Names should describe the capability, not the use case:

Wrong	Right
`process_user_feedback`	`store_item`
`create_feedback_summary`	`write_file`
`send_notification`	`send_message`
`deploy_to_production`	`git_push`

The prompt tells the agent when to use primitives. The tool just provides capability.

## Inputs Should Be Simple

Tools accept data.
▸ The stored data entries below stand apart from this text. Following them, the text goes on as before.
-- ==== Sys2Proof/Machine/Act.lean ====
section
/-! DEFINITION. How a command acts on the state: what a device that is off, frozen or asleep does with it, and how every
meaning answers a next state. -/

namespace Sys2Proof.Machine

open Sys2Proof

/-- The device with nothing sent yet in the course of this command. [log 3 DESIGN CHOICE] -/
def Dev.fresh (s : Dev) : Dev := { s with out := [] }

/-- An effect of the AON domain or of a pin: it takes place whenever the device is powered and out of reset. [log 2 DESIGN CHOICE] -/
def State.act (s : State) (f : Dev → Dev) : Host.Outcome State Fault Refusal :=
  .next (if s.dev.alive then { s with dev := f s.dev.fresh } else s)

/-- Whether the clocked and the clockless blocks work: the device is on, no freeze halts them (R587), and the clocked domain
has not stopped (R88). -/
def Dev.working (s : Dev) : Bool := s.alive && !s.frozen && !s.stopped

/-- An effect of a clocked or a clockless block. [log 2 DESIGN CHOICE] -/
def State.run (s : State) (f : Dev → Dev) : Host.Outcome State Fault Refusal :=
  .next (if s.dev.working then { s with dev := f s.dev.fresh } else s)

/-- An effect of such a block that also reaches the memories. -/
def State.runM (s : State) (f : State → State) : Host.Outcome State Fault Refusal :=
  .next (if s.dev.working then f { s with dev := s.dev.fresh } else s)

/-- Whether power domain `n` is on (R522, R546). -/
def Dev.domOn (s : Dev) (n : Nat) : Bool := s.getF (Obj.domainState n) 0 3 == 0

/-- An effect of a block of power domain `n`: it takes place while the domain is on. [log 2 DESIGN CHOICE] -/
def State.runIn (s : State) (n : Nat) (f : Dev → Dev) : Host.Outcome State Fault Refusal :=
  s.run (fun d => if d.domOn n then f d else d)

/-- The same for an effect that also reaches the memories. [log 2 DESIGN CHOICE] -/
def State.runInM (s : State) (n : Nat) (f : State → State) : Host.Outcome State Fault Refusal :=
  s.runM (fun s => if s.dev.domOn n then f s else s)

/-- Running time: F less the frozen time, the clock of every timeout that R591 names. -/
def Dev.rf (s : Dev) : Nat := s.f - s.frozenNs - (if s.frozen then s.f - s.freezeF else 0)

/-- Whether timer `k` of a device that ticks `rate` times a second ticks (R370, R371): no tick since its last one, or none at all, has this number. [log 133 DESIGN CHOICE] -/
def Dev.tickDue (s : Dev) (k rate : Nat) : Bool :=
  match Tab.get 0 s.lastTick k with
  | 0 => true
  | l + 1 => s.rf * rate / 1000000000 != l * rate / 1000000000

/-- Whether timer `k`, which runs again `ns` after its last tick, ticks (R435, R436). [log 133 DESIGN CHOICE] -/
def Dev.spanDue (s : Dev) (k ns : Nat) : Bool :=
  match Tab.get 0 s.lastTick k with
  | 0 => true
  | l + 1 => decide (l + ns ≤ s.rf)

/-- Timer `k` has ticked. -/
def Dev.ticked (s : Dev) (k : Nat) : Dev := { s with lastTick := Tab.put 0 s.lastTick k (s.rf + 1) }

/-- The number that stands for the rim among the domains that hold requests (R589). -/
def rimDomain : Nat := 181

/-- Whether the transports are open (R490): the boot chain has run. -/
def Dev.serves (s : Dev) : Bool := !s.bootWait && !s.bit Obj.securityState 2

/-- Whether recovery serves a request at all (R494): through mailbox 0 of H0. [log 89 DEDUCED] -/
def recoveryHears (q : Requester) : Bool := match q with | .mailbox p m => p == 0 && m == 0 | _ => false

/-- The objects that recovery serves (R494). [log 89 DEDUCED] -/
def recoveryServes (idx : Nat) : Bool := idx == 0x1000 || idx == 0x9000 || idx == 0x9011

/-- The operation code that stands for a write in the PCIe weir window among the requests held (R347, R589). -/
def windowOp : Nat := 0x80

/-- The operation code that stands for a PCIe memory read among the requests held (R347, R478, R589). -/
def windowReadOp : Nat := 0x81

/-- A request meets the device: before the transports open there is no answer; recovery serves its three objects alone, and no weir (R494). -/
def State.meet (s : State) (r : Request) (f : State → State) : State :=
  if r.op = windowReadOp then f s
  else if s.dev.bootWait then s
  else if s.dev.bit Obj.securityState 2 then
    (if !recoveryHears r.q || r.op == windowOp then s else if recoveryServes r.idx then f s else { s with dev := s.dev.refuse r.q .absent })
  else f s

/-- A dictionary request reaches the device: during a freeze the rim holds it (R589), but a CAN FD controller is gated and
takes nothing; otherwise it takes effect. -/
def State.request (s : State) (r : Request) (f : State → State) : Host.Outcome State Fault Refusal :=
  .next (if s.dev.working then ({ s with dev := s.dev.fresh } : State).meet r f
         else if s.dev.alive && s.dev.frozen && !s.dev.stopped && !s.dev.bit Obj.freezeState 2 then
           (match r.q with
            | .can _ => s
            | _ => { s with dev := { s.dev.fresh with held := s.dev.held ++ [⟨s.dev.f, rimDomain, s.dev.marked r⟩] } })
         else s)

/-- Whether the rim serves during the freeze in force: RimFreeze was clear as it was taken (R589, R590). -/
def Dev.rimOpen (s : Dev) : Bool := s.alive && s.frozen && !s.stopped && !s.bootWait && !s.bit Obj.freezeState 2

/-- A datagram or a posted write that is no dictionary request reaches the device: the rim holds it during a freeze (R589). -/
def State.framed (s : State) (i : Instr) (f : State → State) : Host.Outcome State Fault Refusal :=
  .next (if s.dev.working then f { s with dev := s.dev.fresh }
         else if s.dev.rimOpen then { s with dev := { s.dev.fresh with rimFrames := s.dev.rimFrames ++ [(s.dev.f, i)] } }
         else s)

/-- Any other Ethernet frame: the rim discards it at once during a freeze (R589). -/
def State.unheld (s : State) (f : State → State) : Host.Outcome State Fault Refusal :=
  .next (if s.dev.working then f { s with dev := s.dev.fresh }
         else if s.dev.rimOpen then { s with dev := s.dev.fresh.bump Obj.rimDiscards }
         else s)

/-- A scalar write as a request. -/
def writeReq (q : Requester) (r : Reg) (v : Nat) : Request :=
  { q := q, op := 2, idx := r.key / 256, sub := r.key % 256, data := leBytes (r.bits / 8) v }

end Sys2Proof.Machine
end

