-- ==== Sys2Proof/Machine/SedCore.lean ====
section
/-! DEFINITION. What the lifetime recorder counts as things happen (R580, R581, R584). -/

namespace Sys2Proof.Machine

open Sys2Proof

/-- One more on the live accumulator's count at byte offset `off` of the record (R580): U32, saturating. [log 98 DEDUCED] -/
def Dev.sedCount (s : Dev) (off : Nat) : Dev :=
  { s with sedLive := { s.sedLive with counts := Tab.upd 0 s.sedLive.counts off (fun v => satAdd 32 v 1) } }

/-- Error count entry `c` (R580). -/
def Dev.sedError (s : Dev) (c : Nat) : Dev := s.sedCount (0x0EC0 + 4 * c)

/-- A frame with a bad FCS on 25 GbE port `port` is discarded (R562, R580). [log 45 PRESUMED] -/
def Dev.badFrame (s : Dev) (port : Nat) : Dev := (s.bump (Obj.fcsErrors port)).sedError 0x47

/-- A value offered to the extreme at byte offset `off` (R581): it replaces the entry when it lies strictly beyond it. -/
def Dev.sedExtreme (s : Dev) (off : Nat) (least : Bool) (v : Int) : Dev :=
  let beyond : Bool := match Tab.get none s.sedLive.extremes off with
    | none => if least then decide (v < 2 ^ 31 - 1) else decide (-(2 ^ 31) < v)
    | some x => if least then decide (v < x.1) else decide (x.1 < v)
  if beyond then
    { s with sedLive := { s.sedLive with extremes := Tab.put none s.sedLive.extremes off (some (v, s.powerOn)) } }
  else s

/-- The Interruption histogram and its longest entry (R580, R581). -/
def Dev.sedInterruption (s : Dev) (us : Nat) : Dev :=
  (s.sedCount (0x10C0 + 4 * min 15 (us / 50))).sedExtreme (0x1100 + 16 * 52) false us

end Sys2Proof.Machine
end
They don't accept decisions.

Wrong: Tool accepts decisions

tool("format_content", {
  content: z.string(),
  format: z.enum(["markdown", "html", "json"]),
  style: z.enum(["formal", "casual", "technical"]),
}, ...)

Right: Tool accepts data, agent decides format

tool("write_file", {
  path: z.string(),
  content: z.string(),
}, ...)
// Agent decides to write index.html with HTML content, or data.json with JSON

## Outputs Should Be Rich

Return enough information for the agent to verify and iterate.

Wrong: Minimal output

async ({ key }) => {
  await db.delete(key);
  return { text: "Deleted" };
}

Right: Rich output

async ({ key }) => {
  const existed = await db.has(key);
  if (!existed) {
    return { text: `Key ${key} did not exist` };
  }
  await db.delete(key);
  return { text: `Deleted ${key}. ${await db.count()} items remaining.` };
}

<design_template>

Tool Design Template

import { createSdkMcpServer, tool } from "@anthropic-ai/claude-agent-sdk";
import { z } from "zod";

export const serverName = createSdkMcpServer({
  name: "server-name",
  version: "1.0.0",
  tools: [
    // READ operations
    tool(
      "read_item",
      "Read an item by key",
      { key: z.string().describe("Item key") },
      async ({ key }) => {
        const item = await storage.get(key);
        return {
          content: [{
            type: "text",
            text: item ? JSON.stringify(item, null, 2) : `Not found: ${key}`,
          }],
          isError: !item,
        };
      }
    ),

    tool(
      "list_items",
      "List all items, optionally filtered",
      {
        prefix: z.string().optional().describe("Filter by key prefix"),
        limit: z.number().default(100).describe("Max items"),
      },
      async ({ prefix, limit }) => {
        const items = await storage.list({ prefix, limit });
        return {
          content: [{
            type: "text",
            text: `Found ${items.length} items:\n${items.map(i => i.key).join("\n")}`,
          }],
        };
      }
    ),

    // WRITE operations
    tool(
      "store_item",
      "Store an item",
      {
        key: z.string().describe("Item key"),
        value: z.any().describe("Item data"),
      },
      async ({ key, value }) => {
        await storage.set(key, value);
        return {
          content: [{ type: "text", text: `Stored ${key}` }],
        };
      }
    ),

    tool(
      "delete_item",
      "Delete an item",
      { key: z.string().describe("Item key") },
      async ({ key }) => {
        const existed = await storage.delete(key);
        return {
          content: [{
            type: "text",
            text: existed ? `Deleted ${key}` : `${key} did not exist`,
          }],
        };
      }
    ),

    // EXTERNAL operations
    tool(
      "call_api",
      "Make an HTTP request",
      {
        url: z.string().url(),
        method: z.enum(["GET", "POST", "PUT", "DELETE"]).default("GET"),
        body: z.any().optional(),
      },
      async ({ url, method, body }) => {
        const response = await fetch(url, { method, body: JSON.stringify(body) });
        const text = await response.text();
        return {
          content: [{
            type: "text",
            text: `${response.status} ${response.statusText}\n\n${text}`,
          }],
          isError: !response.ok,
        };
      }
    ),
  ],
});

</design_template>

## Example: Feedback Storage Server

This server provides primitives for storing feedback. It does NOT decide how to categorize or organize feedback—that's the agent's job via the prompt.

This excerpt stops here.